У весовой, под дощатым навесом, шла приёмка по-новому: подводы подходили чередой, и на платформенные весы клали короба, и весовщик с гладкой книгой выкликал пуды, и грузный человек в хорьковой шубе стоял над всем этим, заложив большие пальцы за жилет, и перебирал на животе тяжёлую часовую цепь. Брюханов. Завидев Хабарова через двор, он не смутился ничуть – расплылся в улыбке, снял картуз, махнул рукой широко, радушно, будто звал к столу.
– Сергей Петрович! Голубчик! Воротились, кормилец! – И – громко, на весь двор, так, чтоб слышали возчики: – Вот кто нам гранату наладит, ребятушки! Для победы старается человек, для отечества! – И тут же, тише, своё, цепкое, поверх улыбки: – А мы тут без вас не сидели. Фронт-то горит, ждать не велит.

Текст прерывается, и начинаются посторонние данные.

/-- Settles O1: the two cases of the queue (`step_of_cons`, `step_of_nil`), and the idle tick (`idle_eq`). -/
theorem commandQueue : Obligations.CommandQueue := by
  unfold Obligations.CommandQueue
  intro s
  refine ⟨fun c rest hq => ?_, fun hq => ?_⟩
  · rw [step_of_cons hq, State.behind, hq, List.tail_cons]
  · rw [step_of_nil hq, idle_eq]

end

section
/-! SUPPORT. Paired and key-gated writes: what a write at A and one at A + 0x4 do, by what waits at A (O10). -/

namespace Sys2Proof.Machine

/-! ### Authorisation (R544) -/

theorem authFault_authorised {s : State} (hkey : s.maint.key = true) (hloop : s.maint.loop = true) : authFault s = 0 := by
  rw [authFault, hkey, hloop]
  rfl

theorem authFault_noKey {s : State} (hkey : s.maint.key = false) : authFault s = 1 := by
  rw [authFault, hkey]
  rfl

theorem authFault_brokenSeal {s : State} (hkey : s.maint.key = true) (hloop : s.maint.loop = false) : authFault s = 2 := by
  rw [authFault, hkey, hloop]
  rfl

/-! ### The writes of a master -/

/-- The write at A + 0x4 that completes a pair at A, as its command. -/
def completing (m : Master) (a : Nat) : Word → Instr :=
  if a = 0x60 then .sysRemapWrite m else if a = 0x68 then .sysBar2BaseWrite m else if a = 0x70 then .sysDramWinBaseWrite m
  else if a = 0xA008 then .bellSwtrigWrite m else .aonFaultTestWrite m

/-- The pairs that wait at other registers than `a`. -/
def otherHalves (a : Nat) (s : State) : List PairHalf := s.regs.halves.filter fun h => h.off ≠ a

/-- A paired register is a register of the map, and its complement is no paired register itself. -/
theorem pairedRegs_facts {a : Nat} (ha : a ∈ pairedRegs) :
    a < 0x100000 ∧ a % 4 = 0 ∧ a + 4 < 0x100000 ∧ (a + 4) % 4 = 0 ∧ pairedRegs.contains a = true ∧ pairedRegs.contains (a + 4) = false := by
  revert a
  decide

theorem regWrite_half {a : Nat} (ha : a ∈ pairedRegs) (m : Master) (v : Word) (s : State) : regWrite m a v s = some (writeHalf m a v s) := by
  obtain ⟨-, -, -, -, hc, -⟩ := pairedRegs_facts ha
  rw [regWrite, if_pos hc]

theorem regWrite_complement {a : Nat} (ha : a ∈ pairedRegs) (m : Master) (v : Word) (s : State) :
    regWrite m (a + 4) v s = some (writeComplement m a v s) := by
  obtain ⟨-, -, -, -, hc, hn⟩ := pairedRegs_facts ha
  rw [regWrite, if_neg (hn ▸ Bool.false_ne_true), Nat.add_sub_cancel, if_pos ⟨Nat.le_add_left 4 a, hc⟩]

section
variable {s : State} {m : Master} {a : Nat} (hon : hostOn s m = true) (ha : a ∈ pairedRegs)
  (hm : a = 0x60 ∨ a = 0x70 → m = .tellerA ∨ m = .tellerB)
include hon ha hm

theorem exec_pairedWriteHalf (v : Word) : exec (.pairedWriteHalf m a v) s = .next (writeHalf m a v s) := by
  obtain ⟨hlt, h4, -, -, hc, -⟩ := pairedRegs_facts ha
  have he : exec (.pairedWriteHalf m a v) s = execPairedWriteHalf m a v s := rfl
  rw [he, execPairedWriteHalf, if_pos hc,
    masterWrite_reg m a v.toNat s _ hlt h4 (half_off ha hm).1 hon (regWrite_half ha m _ s), wordOf_toNat]

theorem exec_completing (v : Word) : exec (completing m a v) s = .next (writeComplement m a v s) := by
  obtain ⟨-, -, hlt, h4, -, -⟩ := pairedRegs_facts ha
  have he : exec (completing m a v) s = .next (masterWrite m (regAddr m (a + 4)) 4 v.toNat s) := by
    simp only [pairedRegs, List.mem_cons, List.not_mem_nil, or_false] at ha
    rcases ha with rfl | rfl | rfl | rfl | rfl <;> rfl
  rw [he, masterWrite_reg m (a + 4) v.toNat s _ hlt h4 (half_off ha hm).2 hon (regWrite_complement ha m _ s), wordOf_toNat]

end

/-! ### What waits at A -/

theorem dropHalf_eq (a : Nat) (s : State) : dropHalf a s = { s with regs := { s.regs with halves := otherHalves a s } } := by
  have hf : (s.regs.halves.filter fun h => !(h.off == a)) = otherHalves a s := List.filter_congr fun h _ => (decide_not (p := h.off = a)).symm
  rw [dropHalf, State.updRegs, hf]

theorem halfAt_isSome {s : State} {a : Nat} : (halfAt s a).isSome = true ↔ ∃ h ∈ s.regs.halves, h.off = a := by
  simp [halfAt]

theorem halfAt_none {s : State} {a : Nat} (h : ∀ h ∈ s.regs.halves, h.off ≠ a) : halfAt s a = none := by
  simpa [halfAt] using h

theorem writeHalf_first {s : State} {a : Nat} (h : ∀ h ∈ s.regs.halves, h.off ≠ a) (m : Master) (v : Word) :
    writeHalf m a v s = { s with regs := { s.regs with
      halves := { off := a, master := m, value := v, at_ := s.clk.tally } :: otherHalves a s } } := by
  rw [writeHalf, halfAt_none h, if_neg (by simp), dropHalf_eq]
  rfl

theorem writeHalf_again {s : State} {a : Nat} (h : ∃ h ∈ s.regs.halves, h.off = a) (m : Master) (v : Word) :
    writeHalf m a v s = { s with regs := { s.regs with
      halves := { off := a, master := m, value := v, at_ := s.clk.tally } :: otherHalves a s, err := { s.regs.err with pairErr := true } } } := by
  rw [writeHalf, if_pos (halfAt_isSome.mpr h), dropHalf_eq]
  rfl

theorem exec_pairWindowExpire {s : State} {a : Nat} (h : ∃ h ∈ s.regs.halves, h.off = a) :
    exec (.pairWindowExpire a) s = .next (pairErr (dropHalf a s)) := by
  have he : exec (.pairWindowExpire a) s = execPairWindowExpire a s := rfl
  rw [he, execPairWindowExpire, if_pos (halfAt_isSome.mpr h)]

theorem writeComplement_alone {s : State} {a : Nat} (h : ∀ h ∈ s.regs.halves, h.off ≠ a) (m : Master) (v : Word) :
    writeComplement m a v s = pairErr s := by
  rw [writeComplement, halfAt_none h]

section
variable {s : State} {m : Master} {a : Nat} {v : Word} {h : PairHalf} (hh : halfAt s a = some h)
include hh

theorem writeComplement_discarded (hbad : h.master ≠ m ∨ v ≠ ~~~h.value ∨ h.at_ + 3 < s.clk.tally) :
    writeComplement m a v s = pairErr (dropHalf a s) := by
  rw [writeComplement, hh]
  refine if_pos ?_
  simp only [Bool.or_eq_true, decide_eq_true_eq, bne_iff_ne, or_assoc]
  exact hbad

/-- A pair that is right takes effect, unless it needs an authorisation that is missing (R475, R544). -/
theorem writeComplement_right (hmaster : h.master = m) (hv : v = ~~~h.value) (hat : s.clk.tally ≤ h.at_ + 3) :
    writeComplement m a v s =
      if a == 0xF008 && authFault (dropHalf a s) != 0 then
        if s.maint.loop then (dropHalf a s).updErr fun e => { e with keyErr := true }
        else raiseRefused (if isTeller m then 10 else 0xF) 2 ((dropHalf a s).updErr fun e => { e with keyErr := true })
      else pairEffect a h.value (dropHalf a s) := by
  rw [writeComplement, hh]
  refine if_neg ?_
  have hin : ¬ h.at_ + pairTicks < (dropHalf a s).clk.tally := not_lt.mpr hat
  simp [hmaster, hv, hin]

end

end Sys2Proof.Machine

open Sys2Proof Sys2Proof.Machine

/-- Settles O10: a write at A by `writeHalf`, one at A + 0x4 by `writeComplement`, each by what waits at A. -/
theorem pairedWrites : Obligations.PairedWrites := by
  unfold Obligations.PairedWrites
  intro s m a v others write s' hon ha hm hothers hwrite hs'
  obtain rfl : write = completing m := hwrite
  obtain rfl : s' = dropHalf a s := by rw [hs', hothers, dropHalf_eq]; rfl
  subst hothers
  have hc := exec_completing hon ha hm v
  refine ⟨fun h => ?_, fun h => ?_, fun h => ?_, fun h => ?_, fun h hh => ⟨fun hbad => ?_, fun hmaster hv hat => ?_⟩⟩
  · rw [exec_pairedWriteHalf hon ha hm, writeHalf_first h]
    rfl
  · rw [exec_pairedWriteHalf hon ha hm, writeHalf_again h]
    rfl
  · exact exec_pairWindowExpire h
  · exact hc.trans (congrArg _ (writeComplement_alone h m v))
  · exact hc.trans (congrArg _ (writeComplement_discarded hh hbad))
  · rw [hc, writeComplement_right hh hmaster hv hat]
    refine ⟨?_, ?_, ?_, ?_, ?_, ?_⟩
    iterate 4
      rintro rfl
      rfl
    · rintro rfl hkey hloop
      rw [if_neg (by simp [authFault_authorised (s := dropHalf _ s) hkey hloop])]
      rfl
    · rintro rfl hkey hloop
      rw [if_pos (by simp [authFault_noKey (s := dropHalf _ s) hkey]), if_pos hloop]
      rfl

end

section
/-! SUPPORT. Pilot channels: writes at their instant, a state entered, and the window of RANGE_HIZ (O51). -/

namespace Sys2Proof.Machine

def State.withPilot (n : Nat) (q : Pilot) (s : State) : State := { s with pilots := s.pilots.set n q }

theorem withPilot_withPilot (n : Nat) (q r : Pilot) (s : State) : (s.withPilot n q).withPilot n r = s.withPilot n r := by
  rw [State.withPilot, State.withPilot, List.set_set]
  rfl

theorem updPilot_id (n : Nat) (s : State) : s.updPilot n (fun p => p) = s := by
  rw [State.updPilot, show (fun p : Pilot => p) = id from rfl, List.modify_id]

/-- A channel as it enters state `st` at tally `t`: `f` changes it, and the pin follows. -/
def Pilot.entered (st t : Nat) (f : Pilot → Pilot) (p : Pilot) : Pilot :=
  { f { p with state := st, since := t } with pin := pinOf (f { p with state := st, since := t }) }

/-- The soft start from HIZ: r is 0, and a range stored for the enable comes into force (R446). -/
def Pilot.restarted (p : Pilot) : Pilot := { p with r := 0, range := p.stored.getD p.range, stored := none }

theorem exec_pilotParamApply (n : Nat) (s : State) : exec (.pilotParamApply n) s = .next (pilotDue n s) := rfl

theorem exec_rangeHizEnd (n : Nat) (s : State) : exec (.rangeHizEnd n) s = .next (pilotHizEnd n s) := rfl

section
variable {s : State} {n : Nat} {p : Pilot} (hp : s.pilots[n]? = some p)
include hp

theorem withPilot_at (q : Pilot) : (s.withPilot n q).pilots[n]? = some q :=
  List.getElem?_set_self (List.getElem?_eq_some_iff.mp hp).1

theorem updPilot_withPilot (f : Pilot → Pilot) : s.updPilot n f = s.withPilot n (f p) := by
  rw [State.updPilot, modify_set _ _ f _ hp]
  rfl

theorem enterPilot_eq (st : Nat) (f : Pilot → Pilot) :
    enterPilot n st f s = raiseOwn 0x9001 .detect s.clk.tally (some (.pilot n)) st (s.withPilot n (p.entered st s.clk.tally f)) :=
  congrArg (raiseOwn 0x9001 .detect s.clk.tally (some (.pilot n)) st) (updPilot_withPilot hp _)

/-! ### Writes at their instant (R441, R446) -/

theorem pilotTake_other {tag : Nat} (v : Nat) (hen : tag ≠ 0x101) (hrange : tag ≠ 0x102) :
    pilotTake n [(tag, v)] s = s.withPilot n (pilotSet tag v p) := by
  simp [pilotTake, hen, hrange, updPilot_withPilot hp]

/-- RANGE in HIZ waits for the next ENABLE 1. -/
theorem pilotTake_range_hiz {v : Nat} (hstate : p.state = 0) (hnew : v ≠ p.stored.getD p.range) :
    pilotTake n [(0x102, v)] s = s.withPilot n { p with stored := some v } := by
  simp [pilotTake, pilotRange, pilotSet, pilotAt_eq hp, hstate, hnew, updPilot_id, updPilot_withPilot hp]

theorem pilotOn_hiz (hstate : p.state = 0) : pilotOn n s = raiseOwn 0x9001 .detect s.clk.tally (some (.pilot n)) 1
    (s.withPilot n (Pilot.entered 1 s.clk.tally Pilot.restarted { p with on := true })) := by
  have hon : pilotOn n s = enterPilot n 1 Pilot.restarted (s.withPilot n { p with on := true }) := by
    simp only [pilotOn, pilotAt_eq hp, hstate, updPilot_withPilot hp]
    rfl
  rw [hon, enterPilot_eq (withPilot_at hp _), withPilot_withPilot]
  rfl

theorem pilotTake_enable (hoff : p.on = false) : pilotTake n [(0x101, 1)] s = pilotOn n s := by
  simp [pilotTake, pilotSet, pilotAt_eq hp, hoff, updPilot_id]

section
variable {e tag v : Nat} (hdue : p.due = [(e, tag, v)])
include hdue

theorem pilotDue_later (hlater : s.clk.tally < e) : pilotDue n s = s := by
  simp [pilotDue, pilotAt_eq hp, hdue, not_le.mpr hlater]

theorem pilotDueAt_sole : pilotDueAt n e s = pilotTake n [(tag, v)] (s.withPilot n { p with due := [] }) := by
  simp [pilotDueAt, pilotAt_eq hp, hdue, updPilot_withPilot hp]

theorem pilotDue_now (hnow : e ≤ s.clk.tally) : pilotDue n s = pilotTake n [(tag, v)] (s.withPilot n { p with due := [] }) := by
  rw [← pilotDueAt_sole hp hdue]
  simp [pilotDue, pilotAt_eq hp, hdue, hnow, List.eraseDups_cons]

end

/-! ### The window of RANGE_HIZ (R445, R446) -/

theorem pilotHizEnd_over (hstate : p.state = 3) (hover : p.since + 5120 ≤ s.clk.tally) :
    pilotHizEnd n s = if p.stopping then enterPilot n 0 (fun p => { p with stopping := false }) s
      else enterPilot n 1 (fun p => { p with r := 0 }) s := by
  simp [pilotHizEnd, pilotAt_eq hp, hstate, hizTicks, hover]

end

end Sys2Proof.Machine

open Sys2Proof Sys2Proof.Machine
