-- ==== Sys2Proof/Machine/Shade.lean ====
section
/-! DEFINITION. The Shade Integrator (R118 to R126) and the owner part of the Batch Unit (R127 to R134). -/

namespace Sys2Proof.Machine

/-! ### Triples -/

def zipTriple (f : Int → Int → Int) (a b : Triple) : Triple :=
  { lightness := f a.lightness b.lightness, redGreen := f a.redGreen b.redGreen, yellowBlue := f a.yellowBlue b.yellowBlue }

def addTriple (a b : Triple) : Triple := zipTriple (· + ·) a b

/-- Each coordinate over `k`, rounded to the nearest hundredth, an exact half away from zero. -/
def divTriple (a : Triple) (k : Nat) : Triple :=
  { lightness := roundHalfAway a.lightness k, redGreen := roundHalfAway a.redGreen k,
    yellowBlue := roundHalfAway a.yellowBlue k }

/-- On some coordinate the magnitude of the difference exceeds the tolerance. -/
def differs (tol a b : Triple) : Bool :=
  decide (tol.lightness < (a.lightness - b.lightness).natAbs) || decide (tol.redGreen < (a.redGreen - b.redGreen).natAbs) ||
    decide (tol.yellowBlue < (a.yellowBlue - b.yellowBlue).natAbs)

def zeroTriple : Triple := { lightness := 0, redGreen := 0, yellowBlue := 0 }

/-! ### Integration (R118, R120) -/

/-- R118: a code enters a channel; 4,095 is a full-scale sample. -/
def addCode (ch : Channel) (code : Nat) : Channel :=
  { sum := ch.sum + code, count := ch.count + 1, saturated := ch.saturated || decide (4095 ≤ code) }

def codeList (c : ShadeCodes) : List Nat := [c.l0, c.l1, c.l2, c.r0, c.r1, c.r2]

/-- R122: the local position lies in the tile half of the run. -/
def inTileHalf (r : CalRun) (p : Pos) : Bool :=
  decide ((2 * r.length : Nat) ≤ posDiff p r.start) && decide (posDiff p r.start < (4 * r.length : Nat))

/-- R118: the multiple of 10 ticks before one, across the wrap of the position. -/
def sampleBefore (p : Pos) : Pos := if p = 0 then 4294967290 else p - 10

/-- R118: the position of the advance that made the oldest sample due. -/
def samplePosition (n : Node) : Pos :=
  (List.range (n.shade.samplesDue - 1)).foldl (fun p _ => sampleBefore p)
    (BitVec.ofNat 32 (n.travel.position.toNat / 10 * 10))

/-- SHADE_SAMPLE: one conversion of the six inputs, due at an advance to a multiple of 10 ticks (R118). -/
def shadeSample (codes : ShadeCodes) (n : Node) : Node :=
  if isRole n .shade ∧ isJoined n ∧ 0 < n.shade.samplesDue then
    { n with shade := { n.shade with
        samplesDue := n.shade.samplesDue - 1,
        channels := if n.shade.window.isSome then n.shade.channels.zipWith addCode (codeList codes) else n.shade.channels,
        run := n.shade.run.map fun r =>
          if inTileHalf r (samplePosition n) then { r with tiles := r.tiles.zipWith addCode (codeList codes) } else r } }
  else n

/-- R120: the value of a channel with a count above 0. -/
def channelValue (gain : Nat) (offset : Int) (ch : Channel) : Int :=
  clampInt (-32768) 32767 (roundHalfAway ((ch.sum * gain : Nat) - offset * 1000 * ch.count) (1000 * ch.count))

def channelAt (n : Node) (i : Nat) : Channel := n.shade.channels.getD i {}

def valueAt (n : Node) (i : Nat) : Int :=
  channelValue ((cfg n).gains.getD i 0) (n.shade.offsets.getD i 0) (channelAt n i)

/-- R120: the triple of the head whose channels start at index `i`. -/
def headTriple (n : Node) (i : Nat) : Option Triple :=
  let chs := [channelAt n i, channelAt n (i + 1), channelAt n (i + 2)]
  if n.shade.head = .measuring ∧ chs.all (fun ch => decide (0 < ch.count)) ∧ chs.all (fun ch => !ch.saturated) then
    some { lightness := valueAt n i, redGreen := valueAt n (i + 1), yellowBlue := valueAt n (i + 2) }
  else none

/-- R120: the mean triple of a repeat. -/
def meanTriple (l r : Option Triple) : Option Triple :=
  match l, r with
  | some a, some b => some (divTriple (addTriple a b) 2)
  | _, _ => none

/-- R124: the grade of a window. -/
def gradeWindow (n : Node) (w : ShadeWindow) : ShadeGrade :=
  match curPattern n with
  | none => .absent
  | some p =>
    if w.inSpan ∨ n.shade.head ≠ .measuring ∨ n.shade.channels.any (fun ch => decide (ch.count = 0)) then .absent
    else if n.shade.channels.any (·.saturated) then .saturated
    else
      match headTriple n 0, headTriple n 3 with
      | some a, some b =>
        if differs { lightness := p.edgeTolerance, redGreen := p.edgeTolerance, yellowBlue := p.edgeTolerance } a b then .edge
        else .ok
      | _, _ => .ok

/-! ### Openings (R128, R129) -/

/-- R128: BATCH OPENED is offered. -/
def offerOpened (n : Node) (p : BatchPayload) : Node := offerAgain n (.batchOpened p) false .opened (.opened p)

/-- R130: BATCH FIXED is offered; the offer carries the newest opening, so that its re-offer can tell a later one. -/
def offerFixed (n : Node) (p : BatchPayload) (t : Triple) : Node :=
  offerAgain n (.batchFixed p t) false (.fixed n.batch.lastOpened) (.fixed p t n.batch.lastOpened)
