/-- R149: two statements are the same. A CLEAR is a CLEAR with a repeat: the causes it carries are no part of it. -/
def sameStatement : Statement → Statement → Bool
  | .set x c, .set y d => decide (x = y) && decide (c = d)
  | .clear x _, .clear y _ => decide (x = y)
  | _, _ => false

/-- R149: the wanted statement is the last completed one, or there is none of either. -/
def wantedDone (n : Node) : Bool :=
  match n.hold.wanted, n.hold.lastDone with
  | none, none => true
  | some a, some b => sameStatement a b
  | _, _ => false

/-- R149: a HOLD completed; the wanted statement is offered when it differs. -/
def completeHold (n : Node) : Node :=
  let n1 := endHoldOffer { n with hold := { n.hold with lastDone := n.hold.inOffer } }
  if wantedDone n1 ∨ !holdWorks n1 then n1 else holdOfferWanted n1

/-- The block whose telegram completed. -/
def offerCompleted (n : Node) (e : QEntry) : Node :=
  match e.offerBy with
  | .request => endRequest n .sent
  | .job => takeHeld { n with job := { n.job with inOffer := none } }
  | .opened => { n with batch := { n.batch with inOffer := n.batch.inOffer - 1 } }
  | .hold => completeHold n
  | .restateBatch => endRestateBatch n
  | .restateHold => endRestateHold n
  | .restateRoll => endRestateRoll n
  | .roll =>
    (match e.telegram with
     | .roll p => { n with roll := { n.roll with awaiting := n.roll.awaiting.filter fun c => decide (c.number ≠ p.number) } }
     | _ => n)
  | .labelled serial => dropOutcome n serial
  | _ => n

/-- R128: a lost OPENED is offered again, or abandoned when another opening has been offered since. -/
def reofferOpened (n : Node) (p : BatchPayload) : Node :=
  if n.batch.lastOpened = some p.code then offerOpened n p
  else { n with batch := { n.batch with inOffer := n.batch.inOffer - 1 } }

/-- R130: a lost FIXED is offered again, or abandoned when an opening has been offered since: `after` is the newest opening at
its offer. An opening that was lost and is offered again is none offered since (log entry 62). -/
def reofferFixed (n : Node) (p : BatchPayload) (t : Triple) (after : Option Nat) : Node :=
  if n.batch.lastOpened = after then offerFixed n p t else n

/-- R186: a lost LABELLED is offered again while its outcome is followed; one for roll number 0 leaves the list. -/
def reofferLabelled (n : Node) (o : OutcomeEntry) : Node :=
  if o.number = 0 then dropOutcome n o.serial else if followed n o then offerLabelled n o else n

/-- R149: a HOLD was dropped: the LINK_FAULT it raised is taken, and the wanted statement is offered at once. -/
def dropHold (n : Node) : Node :=
  let n1 := endHoldOffer n
  if holdWorks n1 then holdOfferWanted (holdAbsorb n1) else n1
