-- ==== Sys2Proof/Machine/TrackCommands.lean ====
section
/-! DEFINITION. The meanings of the commands: The repeat track, shade, batches and holds. -/

namespace Sys2Proof.Machine

/-- CYLINDER_INDEX (R48). -/
def execCylinderIndex (s : State) : Host.Outcome State Fault Refusal :=
  runNode cylinderIndex s

/-- SPLICE_DETECTION (R50). -/
def execSpliceDetection (s : State) : Host.Outcome State Fault Refusal :=
  runNode spliceDetection s

/-- TRACKER_WINDOW_END (R60). -/
def execTrackerWindowEnd (s : State) : Host.Outcome State Fault Refusal :=
  runNode trackerWindowEnd s

/-- ALIGN_COUNT_REACHED (R58). -/
def execAlignCountReached (by_ : Occasion) (s : State) : Host.Outcome State Fault Refusal :=
  runNode (namedCase alignHit by_) s

/-- MISS_COUNT_REACHED (R60). -/
def execMissCountReached (by_ : Occasion) (s : State) : Host.Outcome State Fault Refusal :=
  runNode (namedCase missHit by_) s

/-- LOST_HOLD_OFF_END (R61). -/
def execLostHoldOffEnd (s : State) : Host.Outcome State Fault Refusal :=
  runNode lostHoldOffEnd s

/-- SHADE_SAMPLE (R118). -/
def execShadeSample (codes : ShadeCodes) (s : State) : Host.Outcome State Fault Refusal :=
  runNode (shadeSample codes) s

/-- CALIBRATION_DUE (R121). -/
def execCalibrationDue (by_ : Occasion) (s : State) : Host.Outcome State Fault Refusal :=
  runNode (namedCase dueHit by_) s

/-- CALIBRATION_END (R122). -/
def execCalibrationEnd (s : State) : Host.Outcome State Fault Refusal :=
  runNode calibrationEnd s

/-- FORMING_COUNT_REACHED (R130). -/
def execFormingCountReached (by_ : Occasion) (s : State) : Host.Outcome State Fault Refusal :=
  runNode (namedCase formingHit by_) s

/-- DRIFT_RUN_REACHED (R131). -/
def execDriftRunReached (by_ : Occasion) (s : State) : Host.Outcome State Fault Refusal :=
  runNode (namedCase driftHit by_) s

/-- STEP_WATCH_FULL (R134). -/
def execStepWatchFull (by_ : Occasion) (s : State) : Host.Outcome State Fault Refusal :=
  runNode (namedCase watchHit by_) s

/-- QUIET_COUNT_REACHED (R146). -/
def execQuietCountReached (by_ : Occasion) (s : State) : Host.Outcome State Fault Refusal :=
  runNode (namedCase quietHit by_) s

end Sys2Proof.Machine
end

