-- ==== Sys2Proof/Safety.lean ====
section
/-! DEFINITION. What holds in every state the node reaches: the bounds that the rules give for its stores and counts. Each is
decidable, holds at `State.reset`, and is kept by every step. -/

namespace Sys2Proof.Machine

/-- R31: the transmit queue holds at most 16 telegrams. -/
def queueBounded (n : Node) : Prop := n.link.queue.length ≤ 16

/-- R2, R4: the reverse debt is 0 to 16,777,215 and the speed 0 to 65,535. -/
def travelBounded (n : Node) : Prop := n.travel.debt ≤ 16777215 ∧ n.travel.speed ≤ 65535

/-- Section 11.2: the Peer Table holds one entry for each station number from 1 to 31. -/
def peersComplete (n : Node) : Prop := n.peers.length = 31

/-- R42: the repeat table holds at most 512 records. -/
def tableBounded (n : Node) : Prop := n.track.table.length ≤ 512

/-- R15: the Trigger Table holds at most 8 entries. -/
def triggersBounded (n : Node) : Prop := n.trig.entries.length ≤ 8

/-- R8: while the web stands in reverse debt no mark is in progress. -/
def noMarkInDebt (n : Node) : Prop := 0 < n.travel.debt → n.marks.mark = none

/-- R50, R171: the splice queue of the KEY holds at most 4 arrivals, and the roll list at most 16 entries. -/
def storesBounded (n : Node) : Prop := n.track.splices.length ≤ 4 ∧ n.roll.list.length ≤ 16

end Sys2Proof.Machine
end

Хабаров стоял и считал подводы. Их было много, и за каждой вставала следующая, и всякая готовая граната, которую из этой жести соберут и снарядят, ляжет под чьё-то клеймо приёмки – а клеймо приёмки на заводе было его.
* * *
Октябрь перевалил за середину. Недели две между его возвращением и этим днём прошли серо и одинаково: бомбомётный вал, обещанный Свешниковым, пошёл – жесть повезли уже не на одни гранаты, на минные корпуса тоже, внавал. Одного брака он не сыскал бы и стоя над каждой штукой: порок запала сидел внутри. Явный наружный брак он откладывал; внешне целые снаряжённые партии, которые по действовавшему порядку велели пропускать наружным осмотром, клеймил через силу и помечал в журнале что мог. Журнал читал он один. А потом его вызвали – запиской, по всей форме. Форма эта была первым знаком, что дело нешуточно: по пустякам Вельяминов записок не слал – посылал унтера на словах.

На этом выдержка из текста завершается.